» THE PROBLEM
Locate, in the data below, the line that contains "are accepted or all page-fault. -/" and the line that contains "def Obligations.AdueChoosesUpdateOrPageFault : Prop"; reproduce exactly those two lines and every line between them, nothing more.

____ STORED DATA

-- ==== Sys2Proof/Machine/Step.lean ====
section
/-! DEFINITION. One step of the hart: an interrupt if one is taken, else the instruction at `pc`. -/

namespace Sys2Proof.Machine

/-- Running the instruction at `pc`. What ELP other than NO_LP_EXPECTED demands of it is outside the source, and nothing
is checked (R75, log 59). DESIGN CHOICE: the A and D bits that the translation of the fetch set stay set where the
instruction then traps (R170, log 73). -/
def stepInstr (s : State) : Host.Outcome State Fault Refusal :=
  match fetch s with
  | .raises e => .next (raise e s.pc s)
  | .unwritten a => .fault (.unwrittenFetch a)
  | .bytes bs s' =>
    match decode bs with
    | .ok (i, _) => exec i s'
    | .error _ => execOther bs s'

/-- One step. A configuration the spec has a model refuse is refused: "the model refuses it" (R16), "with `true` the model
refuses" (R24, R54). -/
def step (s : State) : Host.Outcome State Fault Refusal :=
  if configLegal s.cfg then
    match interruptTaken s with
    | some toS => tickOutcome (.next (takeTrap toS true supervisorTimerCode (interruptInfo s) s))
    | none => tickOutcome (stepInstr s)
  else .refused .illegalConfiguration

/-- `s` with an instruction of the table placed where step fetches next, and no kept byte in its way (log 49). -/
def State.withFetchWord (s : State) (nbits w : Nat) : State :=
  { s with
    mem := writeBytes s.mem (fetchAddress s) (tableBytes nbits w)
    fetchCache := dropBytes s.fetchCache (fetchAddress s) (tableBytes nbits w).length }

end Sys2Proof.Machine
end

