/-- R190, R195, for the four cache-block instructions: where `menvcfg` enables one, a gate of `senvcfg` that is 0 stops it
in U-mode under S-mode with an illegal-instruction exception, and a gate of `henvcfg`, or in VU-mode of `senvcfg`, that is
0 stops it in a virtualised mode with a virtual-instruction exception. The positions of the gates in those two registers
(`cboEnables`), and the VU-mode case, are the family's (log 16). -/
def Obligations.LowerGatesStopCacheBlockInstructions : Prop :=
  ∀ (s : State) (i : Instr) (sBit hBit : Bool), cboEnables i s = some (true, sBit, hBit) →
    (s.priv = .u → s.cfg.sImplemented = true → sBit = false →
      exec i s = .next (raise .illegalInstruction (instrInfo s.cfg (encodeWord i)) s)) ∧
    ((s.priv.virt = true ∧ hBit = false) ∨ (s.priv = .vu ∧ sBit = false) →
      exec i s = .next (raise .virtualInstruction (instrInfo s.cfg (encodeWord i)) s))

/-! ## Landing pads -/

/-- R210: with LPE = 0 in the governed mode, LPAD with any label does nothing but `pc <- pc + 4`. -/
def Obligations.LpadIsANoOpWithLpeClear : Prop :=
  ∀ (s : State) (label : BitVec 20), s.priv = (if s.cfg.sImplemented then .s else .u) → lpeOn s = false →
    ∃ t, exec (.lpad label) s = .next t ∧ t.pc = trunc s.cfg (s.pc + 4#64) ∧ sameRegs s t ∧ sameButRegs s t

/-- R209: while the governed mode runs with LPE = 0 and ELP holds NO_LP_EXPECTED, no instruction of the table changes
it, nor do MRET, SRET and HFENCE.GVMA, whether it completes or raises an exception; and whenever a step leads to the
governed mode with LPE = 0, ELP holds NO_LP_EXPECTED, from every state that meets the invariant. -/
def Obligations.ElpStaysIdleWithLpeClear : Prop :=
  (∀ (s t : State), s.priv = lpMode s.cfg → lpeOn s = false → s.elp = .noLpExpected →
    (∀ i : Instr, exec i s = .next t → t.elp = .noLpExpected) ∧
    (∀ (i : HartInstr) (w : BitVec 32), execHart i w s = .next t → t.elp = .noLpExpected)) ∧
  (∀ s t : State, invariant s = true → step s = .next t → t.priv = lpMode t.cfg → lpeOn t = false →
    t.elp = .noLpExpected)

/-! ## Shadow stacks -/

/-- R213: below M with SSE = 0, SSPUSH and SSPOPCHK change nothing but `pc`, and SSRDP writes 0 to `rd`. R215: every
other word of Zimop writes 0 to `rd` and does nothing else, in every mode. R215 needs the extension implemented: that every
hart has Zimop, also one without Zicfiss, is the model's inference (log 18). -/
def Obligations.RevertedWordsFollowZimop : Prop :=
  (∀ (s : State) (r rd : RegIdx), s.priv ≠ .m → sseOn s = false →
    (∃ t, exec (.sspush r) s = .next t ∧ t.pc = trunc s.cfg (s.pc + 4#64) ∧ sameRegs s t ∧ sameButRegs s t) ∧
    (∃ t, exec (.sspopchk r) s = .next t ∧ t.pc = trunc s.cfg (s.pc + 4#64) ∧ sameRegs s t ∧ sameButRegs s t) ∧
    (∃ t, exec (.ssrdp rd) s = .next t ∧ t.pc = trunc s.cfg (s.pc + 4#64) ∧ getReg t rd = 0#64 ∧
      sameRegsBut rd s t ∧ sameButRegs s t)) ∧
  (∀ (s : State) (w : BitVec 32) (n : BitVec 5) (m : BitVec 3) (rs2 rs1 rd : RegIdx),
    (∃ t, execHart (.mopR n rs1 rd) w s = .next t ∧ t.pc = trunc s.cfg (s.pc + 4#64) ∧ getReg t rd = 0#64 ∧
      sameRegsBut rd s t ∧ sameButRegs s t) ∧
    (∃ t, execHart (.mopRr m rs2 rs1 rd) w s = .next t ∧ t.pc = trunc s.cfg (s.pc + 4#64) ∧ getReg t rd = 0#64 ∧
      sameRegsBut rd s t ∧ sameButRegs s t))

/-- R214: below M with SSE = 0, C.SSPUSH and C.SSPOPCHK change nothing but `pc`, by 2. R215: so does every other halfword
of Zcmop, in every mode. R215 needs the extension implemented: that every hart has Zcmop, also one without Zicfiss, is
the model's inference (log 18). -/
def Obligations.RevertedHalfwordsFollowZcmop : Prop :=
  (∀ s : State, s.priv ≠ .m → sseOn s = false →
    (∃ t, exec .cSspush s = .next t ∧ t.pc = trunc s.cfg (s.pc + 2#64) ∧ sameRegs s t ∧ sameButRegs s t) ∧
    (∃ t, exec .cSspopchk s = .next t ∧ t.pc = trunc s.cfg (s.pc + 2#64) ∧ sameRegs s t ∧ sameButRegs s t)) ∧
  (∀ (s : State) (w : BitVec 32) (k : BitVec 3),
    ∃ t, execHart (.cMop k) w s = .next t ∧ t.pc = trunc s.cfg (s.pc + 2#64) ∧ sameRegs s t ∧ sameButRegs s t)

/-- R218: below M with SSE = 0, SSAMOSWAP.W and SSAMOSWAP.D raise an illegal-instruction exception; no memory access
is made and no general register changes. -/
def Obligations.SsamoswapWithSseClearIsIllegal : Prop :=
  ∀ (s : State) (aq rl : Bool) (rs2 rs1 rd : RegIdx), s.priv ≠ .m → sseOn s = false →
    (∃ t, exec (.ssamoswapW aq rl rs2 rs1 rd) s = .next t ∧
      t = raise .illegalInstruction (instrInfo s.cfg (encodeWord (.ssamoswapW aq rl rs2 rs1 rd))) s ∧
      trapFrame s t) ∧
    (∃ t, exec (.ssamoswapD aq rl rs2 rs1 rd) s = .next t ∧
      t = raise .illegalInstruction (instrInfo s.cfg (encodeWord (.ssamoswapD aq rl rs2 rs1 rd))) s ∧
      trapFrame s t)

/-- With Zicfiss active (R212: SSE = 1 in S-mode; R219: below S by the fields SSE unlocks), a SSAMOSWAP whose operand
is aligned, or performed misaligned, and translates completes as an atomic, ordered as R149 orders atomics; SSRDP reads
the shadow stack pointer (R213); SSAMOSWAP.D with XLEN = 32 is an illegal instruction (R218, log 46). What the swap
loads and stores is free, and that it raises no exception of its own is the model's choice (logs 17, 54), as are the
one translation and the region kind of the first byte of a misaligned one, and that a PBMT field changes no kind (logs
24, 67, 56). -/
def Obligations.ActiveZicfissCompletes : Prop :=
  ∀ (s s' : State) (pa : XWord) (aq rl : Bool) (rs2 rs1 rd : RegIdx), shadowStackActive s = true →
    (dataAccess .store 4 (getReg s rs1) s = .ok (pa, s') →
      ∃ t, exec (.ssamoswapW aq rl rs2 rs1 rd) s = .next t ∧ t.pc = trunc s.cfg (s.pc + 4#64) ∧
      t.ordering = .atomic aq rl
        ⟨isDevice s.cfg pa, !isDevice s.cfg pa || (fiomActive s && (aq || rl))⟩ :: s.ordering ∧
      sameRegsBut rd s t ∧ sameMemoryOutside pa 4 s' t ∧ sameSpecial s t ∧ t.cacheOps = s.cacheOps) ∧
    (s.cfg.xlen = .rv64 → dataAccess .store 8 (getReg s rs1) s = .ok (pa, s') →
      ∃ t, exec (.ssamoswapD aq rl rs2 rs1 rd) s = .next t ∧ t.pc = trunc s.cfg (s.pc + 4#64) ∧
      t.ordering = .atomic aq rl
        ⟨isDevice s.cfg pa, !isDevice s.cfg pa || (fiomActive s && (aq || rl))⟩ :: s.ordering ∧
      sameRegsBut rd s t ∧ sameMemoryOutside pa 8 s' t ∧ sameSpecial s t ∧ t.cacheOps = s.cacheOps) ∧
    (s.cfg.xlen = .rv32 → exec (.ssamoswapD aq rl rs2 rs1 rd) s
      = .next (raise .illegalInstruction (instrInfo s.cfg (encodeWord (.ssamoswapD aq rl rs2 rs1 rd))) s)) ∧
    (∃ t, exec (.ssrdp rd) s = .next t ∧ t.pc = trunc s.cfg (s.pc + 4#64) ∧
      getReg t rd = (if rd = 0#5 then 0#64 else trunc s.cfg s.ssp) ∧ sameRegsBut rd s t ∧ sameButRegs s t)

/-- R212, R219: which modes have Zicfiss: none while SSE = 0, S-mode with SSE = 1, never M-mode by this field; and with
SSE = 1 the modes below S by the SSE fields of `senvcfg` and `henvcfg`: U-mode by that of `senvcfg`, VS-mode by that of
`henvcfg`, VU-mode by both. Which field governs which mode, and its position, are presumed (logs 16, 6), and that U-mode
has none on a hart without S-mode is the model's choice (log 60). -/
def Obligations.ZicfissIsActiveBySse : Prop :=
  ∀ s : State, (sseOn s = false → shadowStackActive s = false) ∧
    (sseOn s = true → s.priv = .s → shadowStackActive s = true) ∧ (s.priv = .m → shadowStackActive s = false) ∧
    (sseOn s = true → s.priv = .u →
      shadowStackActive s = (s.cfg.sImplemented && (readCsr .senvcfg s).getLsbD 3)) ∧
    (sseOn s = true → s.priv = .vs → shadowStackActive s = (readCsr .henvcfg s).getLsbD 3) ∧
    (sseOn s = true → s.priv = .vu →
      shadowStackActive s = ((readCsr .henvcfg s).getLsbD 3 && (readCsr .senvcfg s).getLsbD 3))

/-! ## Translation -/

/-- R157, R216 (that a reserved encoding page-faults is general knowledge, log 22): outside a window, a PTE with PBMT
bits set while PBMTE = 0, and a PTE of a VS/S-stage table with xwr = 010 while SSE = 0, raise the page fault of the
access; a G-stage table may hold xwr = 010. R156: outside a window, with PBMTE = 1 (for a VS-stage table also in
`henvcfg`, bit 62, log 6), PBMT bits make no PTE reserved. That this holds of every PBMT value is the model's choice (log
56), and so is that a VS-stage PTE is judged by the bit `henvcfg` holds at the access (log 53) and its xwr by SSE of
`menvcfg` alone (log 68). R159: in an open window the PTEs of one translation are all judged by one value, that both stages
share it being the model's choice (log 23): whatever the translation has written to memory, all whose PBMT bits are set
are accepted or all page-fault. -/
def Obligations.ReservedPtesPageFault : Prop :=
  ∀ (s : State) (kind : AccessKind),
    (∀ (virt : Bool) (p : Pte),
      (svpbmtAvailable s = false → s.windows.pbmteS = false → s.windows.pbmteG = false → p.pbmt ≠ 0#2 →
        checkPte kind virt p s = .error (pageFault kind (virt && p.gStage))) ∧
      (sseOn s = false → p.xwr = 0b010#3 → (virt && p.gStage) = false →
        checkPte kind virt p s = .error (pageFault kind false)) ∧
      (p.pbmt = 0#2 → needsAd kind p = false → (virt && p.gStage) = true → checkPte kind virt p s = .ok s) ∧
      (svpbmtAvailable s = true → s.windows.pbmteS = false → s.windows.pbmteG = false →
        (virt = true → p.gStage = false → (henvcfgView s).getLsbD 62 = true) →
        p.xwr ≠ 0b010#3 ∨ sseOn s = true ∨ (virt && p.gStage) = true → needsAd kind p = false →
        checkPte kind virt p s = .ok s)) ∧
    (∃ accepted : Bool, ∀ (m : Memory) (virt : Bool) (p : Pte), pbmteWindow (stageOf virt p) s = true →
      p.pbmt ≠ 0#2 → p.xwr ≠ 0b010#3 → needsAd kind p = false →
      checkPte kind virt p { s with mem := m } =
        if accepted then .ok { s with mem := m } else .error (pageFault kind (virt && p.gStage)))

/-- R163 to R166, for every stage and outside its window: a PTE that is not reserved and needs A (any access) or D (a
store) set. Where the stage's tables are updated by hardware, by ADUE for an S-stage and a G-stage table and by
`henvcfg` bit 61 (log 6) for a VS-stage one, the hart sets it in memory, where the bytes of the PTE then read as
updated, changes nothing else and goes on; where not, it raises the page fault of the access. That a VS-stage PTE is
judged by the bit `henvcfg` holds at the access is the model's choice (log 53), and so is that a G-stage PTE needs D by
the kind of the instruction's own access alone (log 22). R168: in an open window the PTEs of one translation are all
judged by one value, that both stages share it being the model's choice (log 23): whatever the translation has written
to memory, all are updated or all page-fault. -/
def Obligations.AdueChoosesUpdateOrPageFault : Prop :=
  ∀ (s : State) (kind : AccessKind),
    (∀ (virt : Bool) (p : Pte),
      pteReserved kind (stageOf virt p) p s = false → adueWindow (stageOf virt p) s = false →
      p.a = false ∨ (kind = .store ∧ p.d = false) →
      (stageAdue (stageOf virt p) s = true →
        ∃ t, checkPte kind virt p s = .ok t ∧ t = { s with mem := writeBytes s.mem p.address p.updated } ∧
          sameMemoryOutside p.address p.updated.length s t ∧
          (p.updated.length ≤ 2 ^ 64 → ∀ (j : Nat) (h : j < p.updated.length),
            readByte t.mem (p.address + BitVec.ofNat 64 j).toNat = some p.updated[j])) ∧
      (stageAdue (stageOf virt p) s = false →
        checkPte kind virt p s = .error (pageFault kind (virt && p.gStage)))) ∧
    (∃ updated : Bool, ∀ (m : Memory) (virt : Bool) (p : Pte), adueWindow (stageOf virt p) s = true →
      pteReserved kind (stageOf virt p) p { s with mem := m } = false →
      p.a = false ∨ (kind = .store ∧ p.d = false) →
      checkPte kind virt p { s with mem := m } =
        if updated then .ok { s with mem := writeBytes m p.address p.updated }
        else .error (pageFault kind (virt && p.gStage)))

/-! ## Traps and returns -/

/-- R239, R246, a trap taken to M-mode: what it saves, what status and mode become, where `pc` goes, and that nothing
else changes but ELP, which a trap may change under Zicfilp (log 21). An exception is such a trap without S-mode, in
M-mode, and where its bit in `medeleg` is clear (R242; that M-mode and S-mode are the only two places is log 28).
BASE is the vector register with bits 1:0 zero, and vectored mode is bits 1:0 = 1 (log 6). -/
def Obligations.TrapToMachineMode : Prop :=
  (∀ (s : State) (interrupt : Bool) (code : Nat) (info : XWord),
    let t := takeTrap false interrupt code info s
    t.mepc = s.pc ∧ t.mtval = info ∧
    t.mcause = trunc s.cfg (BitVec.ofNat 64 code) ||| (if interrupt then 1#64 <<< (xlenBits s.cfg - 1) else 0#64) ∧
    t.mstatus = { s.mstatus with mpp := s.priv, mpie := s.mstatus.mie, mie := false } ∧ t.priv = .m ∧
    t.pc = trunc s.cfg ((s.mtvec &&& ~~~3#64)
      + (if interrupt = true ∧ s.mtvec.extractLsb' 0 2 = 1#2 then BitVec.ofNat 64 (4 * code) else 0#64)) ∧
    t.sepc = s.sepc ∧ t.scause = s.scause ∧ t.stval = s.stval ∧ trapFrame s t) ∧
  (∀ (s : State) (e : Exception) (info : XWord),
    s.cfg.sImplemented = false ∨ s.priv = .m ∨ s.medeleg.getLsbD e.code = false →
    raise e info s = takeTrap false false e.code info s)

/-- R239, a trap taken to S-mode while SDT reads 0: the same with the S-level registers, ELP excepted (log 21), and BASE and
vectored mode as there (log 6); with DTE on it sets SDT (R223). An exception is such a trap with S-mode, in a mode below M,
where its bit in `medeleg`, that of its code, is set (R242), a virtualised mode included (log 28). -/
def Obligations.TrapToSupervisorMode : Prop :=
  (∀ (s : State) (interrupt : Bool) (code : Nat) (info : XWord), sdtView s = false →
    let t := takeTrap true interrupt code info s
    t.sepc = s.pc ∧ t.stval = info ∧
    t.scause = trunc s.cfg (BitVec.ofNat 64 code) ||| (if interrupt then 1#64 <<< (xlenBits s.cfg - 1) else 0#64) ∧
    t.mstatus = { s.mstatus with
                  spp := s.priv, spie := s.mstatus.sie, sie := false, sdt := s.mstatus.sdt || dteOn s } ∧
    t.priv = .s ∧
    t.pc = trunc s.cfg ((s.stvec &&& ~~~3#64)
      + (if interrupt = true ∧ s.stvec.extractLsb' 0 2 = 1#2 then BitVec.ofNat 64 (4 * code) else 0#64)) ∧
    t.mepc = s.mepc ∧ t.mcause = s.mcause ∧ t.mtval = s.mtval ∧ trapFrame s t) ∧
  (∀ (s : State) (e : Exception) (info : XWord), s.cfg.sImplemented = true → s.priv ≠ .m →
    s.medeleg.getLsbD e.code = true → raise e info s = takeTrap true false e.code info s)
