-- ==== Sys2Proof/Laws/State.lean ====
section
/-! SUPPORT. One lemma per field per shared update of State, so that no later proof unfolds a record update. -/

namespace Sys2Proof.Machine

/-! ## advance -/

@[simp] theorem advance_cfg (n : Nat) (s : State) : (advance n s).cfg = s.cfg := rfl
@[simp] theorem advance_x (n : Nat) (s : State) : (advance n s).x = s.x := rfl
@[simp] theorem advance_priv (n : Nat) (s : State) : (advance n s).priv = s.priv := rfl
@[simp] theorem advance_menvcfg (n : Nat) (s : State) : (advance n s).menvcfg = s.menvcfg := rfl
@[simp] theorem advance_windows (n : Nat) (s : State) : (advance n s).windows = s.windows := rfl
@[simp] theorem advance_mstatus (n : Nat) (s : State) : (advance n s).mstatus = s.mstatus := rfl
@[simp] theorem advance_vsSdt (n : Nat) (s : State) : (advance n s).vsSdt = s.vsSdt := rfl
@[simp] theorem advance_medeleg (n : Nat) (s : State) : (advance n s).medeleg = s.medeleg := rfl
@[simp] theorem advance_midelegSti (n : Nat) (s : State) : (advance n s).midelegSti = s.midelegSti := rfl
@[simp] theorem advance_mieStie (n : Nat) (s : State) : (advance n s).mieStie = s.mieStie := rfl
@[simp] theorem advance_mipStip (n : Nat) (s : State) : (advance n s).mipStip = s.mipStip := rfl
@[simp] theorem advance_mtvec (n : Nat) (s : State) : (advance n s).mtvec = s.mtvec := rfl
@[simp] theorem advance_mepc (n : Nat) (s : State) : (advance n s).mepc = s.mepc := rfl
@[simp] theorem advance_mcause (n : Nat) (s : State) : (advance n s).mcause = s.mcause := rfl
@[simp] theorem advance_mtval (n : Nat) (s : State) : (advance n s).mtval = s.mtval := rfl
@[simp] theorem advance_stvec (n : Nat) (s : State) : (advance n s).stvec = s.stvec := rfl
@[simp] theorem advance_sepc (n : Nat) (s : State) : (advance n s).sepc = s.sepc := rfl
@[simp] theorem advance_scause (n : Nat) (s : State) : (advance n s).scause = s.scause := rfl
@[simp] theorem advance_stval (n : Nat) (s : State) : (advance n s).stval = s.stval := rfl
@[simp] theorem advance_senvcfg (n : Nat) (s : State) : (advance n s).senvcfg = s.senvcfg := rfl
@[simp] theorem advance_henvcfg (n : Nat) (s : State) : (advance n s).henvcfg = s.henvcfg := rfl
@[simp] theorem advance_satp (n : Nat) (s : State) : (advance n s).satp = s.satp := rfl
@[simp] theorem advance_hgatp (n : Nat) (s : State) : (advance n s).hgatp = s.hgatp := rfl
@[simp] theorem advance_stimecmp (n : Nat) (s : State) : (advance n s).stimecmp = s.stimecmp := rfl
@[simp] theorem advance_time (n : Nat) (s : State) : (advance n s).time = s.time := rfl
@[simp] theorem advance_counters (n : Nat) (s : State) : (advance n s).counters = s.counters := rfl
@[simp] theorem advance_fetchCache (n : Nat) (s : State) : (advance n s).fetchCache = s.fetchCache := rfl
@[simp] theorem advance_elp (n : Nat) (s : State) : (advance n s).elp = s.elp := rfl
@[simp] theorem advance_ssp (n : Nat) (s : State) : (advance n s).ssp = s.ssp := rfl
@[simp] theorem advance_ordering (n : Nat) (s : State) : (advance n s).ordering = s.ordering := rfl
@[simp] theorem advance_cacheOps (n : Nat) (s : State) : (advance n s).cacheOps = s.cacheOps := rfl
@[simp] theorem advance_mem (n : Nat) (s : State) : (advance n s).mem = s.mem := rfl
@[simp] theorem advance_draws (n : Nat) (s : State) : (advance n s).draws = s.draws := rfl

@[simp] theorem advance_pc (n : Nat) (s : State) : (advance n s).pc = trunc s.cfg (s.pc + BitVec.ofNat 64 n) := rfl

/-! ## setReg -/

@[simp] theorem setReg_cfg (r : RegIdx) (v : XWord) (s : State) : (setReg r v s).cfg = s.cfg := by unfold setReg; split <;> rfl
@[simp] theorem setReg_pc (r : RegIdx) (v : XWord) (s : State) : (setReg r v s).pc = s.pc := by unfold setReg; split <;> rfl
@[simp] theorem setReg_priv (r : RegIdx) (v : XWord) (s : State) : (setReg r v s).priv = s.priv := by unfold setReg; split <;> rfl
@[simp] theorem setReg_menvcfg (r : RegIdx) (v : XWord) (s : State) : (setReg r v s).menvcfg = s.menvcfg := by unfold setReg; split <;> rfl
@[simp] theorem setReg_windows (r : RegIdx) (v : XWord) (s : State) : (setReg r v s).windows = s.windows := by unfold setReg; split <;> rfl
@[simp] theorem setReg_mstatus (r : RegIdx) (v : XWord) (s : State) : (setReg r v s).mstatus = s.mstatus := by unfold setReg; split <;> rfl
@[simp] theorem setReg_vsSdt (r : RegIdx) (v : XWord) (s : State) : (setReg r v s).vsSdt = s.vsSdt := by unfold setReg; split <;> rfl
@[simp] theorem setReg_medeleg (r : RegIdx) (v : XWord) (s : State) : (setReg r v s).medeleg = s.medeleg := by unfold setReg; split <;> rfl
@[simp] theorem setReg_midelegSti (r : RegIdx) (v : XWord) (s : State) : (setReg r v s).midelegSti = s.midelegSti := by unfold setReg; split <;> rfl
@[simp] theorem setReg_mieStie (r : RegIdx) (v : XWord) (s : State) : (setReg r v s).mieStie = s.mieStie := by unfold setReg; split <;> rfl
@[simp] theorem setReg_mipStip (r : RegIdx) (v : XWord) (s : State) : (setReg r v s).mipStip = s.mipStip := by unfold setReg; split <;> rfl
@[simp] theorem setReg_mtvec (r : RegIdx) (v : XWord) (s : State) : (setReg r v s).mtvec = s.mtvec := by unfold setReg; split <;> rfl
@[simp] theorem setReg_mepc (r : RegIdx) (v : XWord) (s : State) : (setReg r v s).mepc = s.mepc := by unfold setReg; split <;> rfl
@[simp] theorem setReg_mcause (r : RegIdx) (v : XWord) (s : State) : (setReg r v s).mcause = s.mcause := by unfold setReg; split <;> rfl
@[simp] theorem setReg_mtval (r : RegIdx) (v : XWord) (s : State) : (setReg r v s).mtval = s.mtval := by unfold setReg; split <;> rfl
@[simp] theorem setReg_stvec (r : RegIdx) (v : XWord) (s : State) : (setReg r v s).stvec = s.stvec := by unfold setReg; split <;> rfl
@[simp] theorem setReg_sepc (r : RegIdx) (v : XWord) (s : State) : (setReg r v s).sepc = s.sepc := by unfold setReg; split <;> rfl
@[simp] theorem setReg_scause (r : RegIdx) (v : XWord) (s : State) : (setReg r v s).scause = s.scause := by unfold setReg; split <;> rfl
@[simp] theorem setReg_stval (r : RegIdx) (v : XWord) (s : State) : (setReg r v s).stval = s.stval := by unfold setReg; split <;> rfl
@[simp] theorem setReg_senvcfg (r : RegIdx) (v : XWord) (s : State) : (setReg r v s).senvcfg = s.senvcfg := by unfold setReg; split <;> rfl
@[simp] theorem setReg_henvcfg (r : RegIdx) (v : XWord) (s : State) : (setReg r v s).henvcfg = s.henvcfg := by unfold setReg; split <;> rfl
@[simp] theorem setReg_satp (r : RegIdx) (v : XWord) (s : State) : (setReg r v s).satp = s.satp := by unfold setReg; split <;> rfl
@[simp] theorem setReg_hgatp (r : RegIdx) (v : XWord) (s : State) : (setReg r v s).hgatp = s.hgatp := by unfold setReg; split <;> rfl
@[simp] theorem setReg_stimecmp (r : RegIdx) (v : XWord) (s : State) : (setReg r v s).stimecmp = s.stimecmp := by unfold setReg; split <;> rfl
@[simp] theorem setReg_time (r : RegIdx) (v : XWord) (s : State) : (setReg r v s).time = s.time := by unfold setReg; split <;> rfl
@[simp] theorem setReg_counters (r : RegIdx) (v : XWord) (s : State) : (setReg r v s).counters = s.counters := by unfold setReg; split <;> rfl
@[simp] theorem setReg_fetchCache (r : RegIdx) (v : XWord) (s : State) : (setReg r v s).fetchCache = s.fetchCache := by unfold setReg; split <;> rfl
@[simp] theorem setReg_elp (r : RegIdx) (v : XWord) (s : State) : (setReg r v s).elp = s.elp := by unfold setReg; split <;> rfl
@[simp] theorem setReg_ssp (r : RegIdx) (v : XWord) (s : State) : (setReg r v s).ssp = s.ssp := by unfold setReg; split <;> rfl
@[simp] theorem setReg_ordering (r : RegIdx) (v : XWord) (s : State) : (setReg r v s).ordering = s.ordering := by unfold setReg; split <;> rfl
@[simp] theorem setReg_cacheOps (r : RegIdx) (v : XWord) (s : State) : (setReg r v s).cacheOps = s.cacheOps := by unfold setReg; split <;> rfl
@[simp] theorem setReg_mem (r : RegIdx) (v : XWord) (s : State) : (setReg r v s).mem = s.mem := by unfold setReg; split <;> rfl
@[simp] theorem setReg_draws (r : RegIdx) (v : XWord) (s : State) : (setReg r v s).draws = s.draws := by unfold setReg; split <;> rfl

________

» SOLUTION FOR THIS TASK
are accepted or all page-fault. -/
def Obligations.ReservedPtesPageFault : Prop :=
  ∀ (s : State) (kind : AccessKind),
    (∀ (virt : Bool) (p : Pte),
      (svpbmtAvailable s = false → s.windows.pbmteS = false → s.windows.pbmteG = false → p.pbmt ≠ 0#2 →
        checkPte kind virt p s = .error (pageFault kind (virt && p.gStage))) ∧
      (sseOn s = false → p.xwr = 0b010#3 → (virt && p.gStage) = false →
        checkPte kind virt p s = .error (pageFault kind false)) ∧
      (p.pbmt = 0#2 → needsAd kind p = false → (virt && p.gStage) = true → checkPte kind virt p s = .ok s) ∧
      (svpbmtAvailable s = true → s.windows.pbmteS = false → s.windows.pbmteG = false →
        (virt = true → p.gStage = false → (henvcfgView s).getLsbD 62 = true) →
        p.xwr ≠ 0b010#3 ∨ sseOn s = true ∨ (virt && p.gStage) = true → needsAd kind p = false →
        checkPte kind virt p s = .ok s)) ∧
    (∃ accepted : Bool, ∀ (m : Memory) (virt : Bool) (p : Pte), pbmteWindow (stageOf virt p) s = true →
      p.pbmt ≠ 0#2 → p.xwr ≠ 0b010#3 → needsAd kind p = false →
      checkPte kind virt p { s with mem := m } =
        if accepted then .ok { s with mem := m } else .error (pageFault kind (virt && p.gStage)))

/-- R163 to R166, for every stage and outside its window: a PTE that is not reserved and needs A (any access) or D (a
store) set. Where the stage's tables are updated by hardware, by ADUE for an S-stage and a G-stage table and by
`henvcfg` bit 61 (log 6) for a VS-stage one, the hart sets it in memory, where the bytes of the PTE then read as
updated, changes nothing else and goes on; where not, it raises the page fault of the access. That a VS-stage PTE is
judged by the bit `henvcfg` holds at the access is the model's choice (log 53), and so is that a G-stage PTE needs D by
the kind of the instruction's own access alone (log 22). R168: in an open window the PTEs of one translation are all
judged by one value, that both stages share it being the model's choice (log 23): whatever the translation has written
to memory, all are updated or all page-fault. -/
def Obligations.AdueChoosesUpdateOrPageFault : Prop :=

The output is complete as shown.